Anyway, here's what has happened to me so far as a result of this fire:

  • 5:30am 5/22 - Pager goes off calling the local paid engine out of county to (what turns out to be) this fire.
  • 5:45am 5/22 - Pager goes off requesting my department's water tender. I get up and head to the station where it is kept, but I'm not the first one there and it only seats two. Once the driver arrives, there's no room for me, so I go home. But I see the smoke and the wind is howling, so I know this isn't good.
  • 9am 5/22 - Go to the LPVFR main station. I'm expecting to get sent somewhere, but we aren't. Hang out for a while, do some equipment checkout, etc. We get the word that things are easing off a bit, so we staff down and I head home at about noon. Of course, that's too good to last...
  • 1:20pm - Listening to the pager for the last hour has been crazy. Various other fires are starting up in oddball places - none near us, but we could get paged out to any of them at any time because so much equipment is in use at the big fire. So in desperation I headed back to the station. At about this time one of our engines is sent to one of these smaller fires well away from us. (Yet another reason to go to the station... we need to cover it now that three more of our people have left.)
  • 5pm - My only call so far. A tree limb into wires on a local road. Nothing we can do except ask for PG&E to come fix it, so we head back to the station
  • 7:30pm - Winds have died down and things are clearly calmer now. A new cover crew is in place at the local paid station, so our department stands down and those of us that haven't gone to one of the incidents are released to go home.
And now I'm typing this blog post up.

For those who are curious about the incident itself and the associated statistics, the official source (updated several times a day until it's all over) can be found here:

In addition, you can see some pictures taken by my department chief here:

Our home is 7 or 8 miles west of the fire, and so far the fire has been burning basically south.
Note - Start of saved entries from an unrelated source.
-- ==== Sys2Proof/Machine/State.lean ====
section
/-! DEFINITION. The state of the CORE as plain data, its reset value, and the reasons a step can stop (the CORE has none).
Spec: 10_state.md rules R10 to R25; 00_scope.md R5 and R8; 30_encoding.md R43. -/

namespace Sys2Proof.Machine

/-- Five lanes with one `y`: the lanes `A[0,y]` to `A[4,y]` of the state array (10_state.md R10). -/
structure Plane where
  x0 : Lane
  x1 : Lane
  x2 : Lane
  x3 : Lane
  x4 : Lane
  deriving DecidableEq, Repr

/-- The state array, 1600 bits, stored as the 25 lanes `A[x,y]` (R10); its 200 bytes `S[0..199]` are the same bits and
are computed from the lanes (20_memory.md R28, `StateArray.byte`). -/
structure StateArray where
  y0 : Plane
  y1 : Plane
  y2 : Plane
  y3 : Plane
  y4 : Plane
  deriving DecidableEq, Repr

/-- The phase `ph` of the Digest Engine (R13). -/
inductive Phase where
  /-- 0: no message in progress, no digest available. -/
  | idle
  /-- 1: INIT has been given, FINAL has not. -/
  | absorb
  /-- 2: `S[0..31]` is the digest of the message. -/
  | squeeze
  /-- 3: the message exceeded `MAXLEN`. -/
  | failed
  deriving DecidableEq, Repr

/-- The phase `hd_ph` of the hex decoder (R14); the values 6 and 7 are never taken and are no values of this type. -/
inductive HdPhase where
  /-- 0: no string in progress. -/
  | hdIdle
  /-- 1: the next character must be `0`. -/
  | hdP0
  /-- 2: the next character must be `x`. -/
  | hdP1
  /-- 3: an even number of digits seen. -/
  | hdHi
  /-- 4: an odd number of digits seen; the high digit is in `hd_hi`. -/
  | hdLo
  /-- 5: the string in progress is malformed. -/
  | hdFailed
  deriving DecidableEq, Repr

/-- The result codes of a response (30_encoding.md R44); the codes 6 to 15 are never produced and are no values here. -/
inductive Status where
  /-- 0: the command was carried out. -/
  | ok
  /-- 1: malformed hex input. -/
  | formatError
  /-- 2: message longer than `MAXLEN`. -/
  | capacityError
  /-- 3: the command is not allowed in the unit's present phase. -/
  | sequenceError
  /-- 4: the command word is not a defined command. -/
  | illegalCommand
  /-- 5: a byte index of 32 or more. -/
  | operandError
  deriving DecidableEq, Repr

/-- The state of the CORE, the parameter it was built with, and its two streams.
`arr`, `pos`, `cnt`, `ph` belong to the Digest Engine, `hdPh`, `hdHi` to the Hex Codec, `node`, `np` to the Name Hasher
(10_state.md section 2). `maxLen` is the parameter `MAXLEN`, which no step changes (R8, R23, R136; log entry 3).
`cmdIn` and `respOut` are the model's own: the command words the host has presented and the CORE has not taken yet,
oldest first, and the response words it has returned, oldest first (R5, 20_memory.md R27; log entry 1). -/
structure State where
  /-- The state array `A[x,y]`, the same bits as `S[0..199]` (R10). -/
  arr     : StateArray
  /-- The absorb position `pos`, 0..135 (R11). -/
  pos     : Fin 136
  /-- The count `cnt` of message bytes since INIT, an unbounded natural number (R12; log entry 6). -/
  cnt     : Nat
  /-- The phase `ph` of the Digest Engine (R13). -/
  ph      : Phase
  /-- The phase `hd_ph` of the hex decoder (R14). -/
  hdPh    : HdPhase
  /-- The high digit `hd_hi` of the byte being decoded, 0..15 (R15). -/
  hdHi    : Nibble
  /-- The node register `NODE[0..31]` (R16). -/
  node    : Vector Byte 32
  /-- The node load pointer `np`, 0..32 (R17). -/
  np      : Fin 33
  /-- The parameter `MAXLEN` of this instance (R8). -/
  maxLen  : Option Nat
  /-- The command stream: words presented and not yet taken, oldest first. -/
  cmdIn   : List CommandWord
  /-- The response stream: words returned, oldest first. -/
  respOut : List ResponseWord
  deriving DecidableEq, Repr

/-- The reasons a step stops with a fault: none. Every command word yields a next state and a response (00_scope.md R5);
what the spec calls an error is a response whose status is not `OK` (60_exceptions.md R120). No one raises a fault. Safe. -/
inductive Fault where
  deriving DecidableEq, Repr

/-- The reasons a command has no meaning here. The CORE never refuses (00_scope.md R5). -/
inductive Refusal where
  /-- A command without a meaning in this model: raised by an arm of `exec` only, by no arm at present. Safe. -/
  | notModelled (mnemonic : String)
  deriving DecidableEq, Repr

/-- Five lanes of zeros. -/
def Plane.zero : Plane := ⟨0, 0, 0, 0, 0⟩

/-- The state array with all 1600 bits 0: `S[i] = 0x00` for i in 0..199. -/
def StateArray.zero : StateArray := ⟨.zero, .zero, .zero, .zero, .zero⟩

/-- The reset state of an instance whose parameter is `maxLen` (R25): every register 0, nothing presented to the command port,
nothing answered. -/
def State.resetWith (maxLen : Option Nat) : State where
  arr := .zero
  pos := 0
  cnt := 0
  ph := .idle
  hdPh := .hdIdle
  hdHi := 0
  node := Vector.replicate 32 0
  np := 0
  maxLen := maxLen
  cmdIn := []
  respOut := []

/-- The machine right after a hardware reset (R25, 70_reset_and_hazards.md R136). -/
def State.reset : State := .resetWith Config.maxLen

end Sys2Proof.Machine
end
Thus, while I'm sure it has gotten a bit closer to our house, it's still a very long way away. If the winds stay calm now, the dozers will scrape a super highway around it all tomorrow and that will stop it's advance.

Anne and I have had offers of help from many of you, and we thank you for your thoughtfulness. Right now we have no need to evacuate, and correspondingly we have no need to stay elsewhere. Should that come to pass, rest assured we'll take someone up on their offer, and we will be most appreciative. However, for the moment, I think we're safe. And it is my suspicion that we'll be just fine tomorrow as well.

What worries more than anything else is the size and scope of this fire in May. If it as August or September I wouldn't be surprised. I've said it looks like it could be a bad fire season, and this only reinforces that thought. For those who live in our area, please be sure to get your property cleaned up as required by the 100' clearance law. If you don't know what that means let me know and I'll get you more information.

Things are heating up, and we may see more events like this. Please be careful, do what you need to prepare and stay safe!

All the best, and thanks again for your offers of help, lodging, and/or support. Anne and I are very lucky to know so many good people!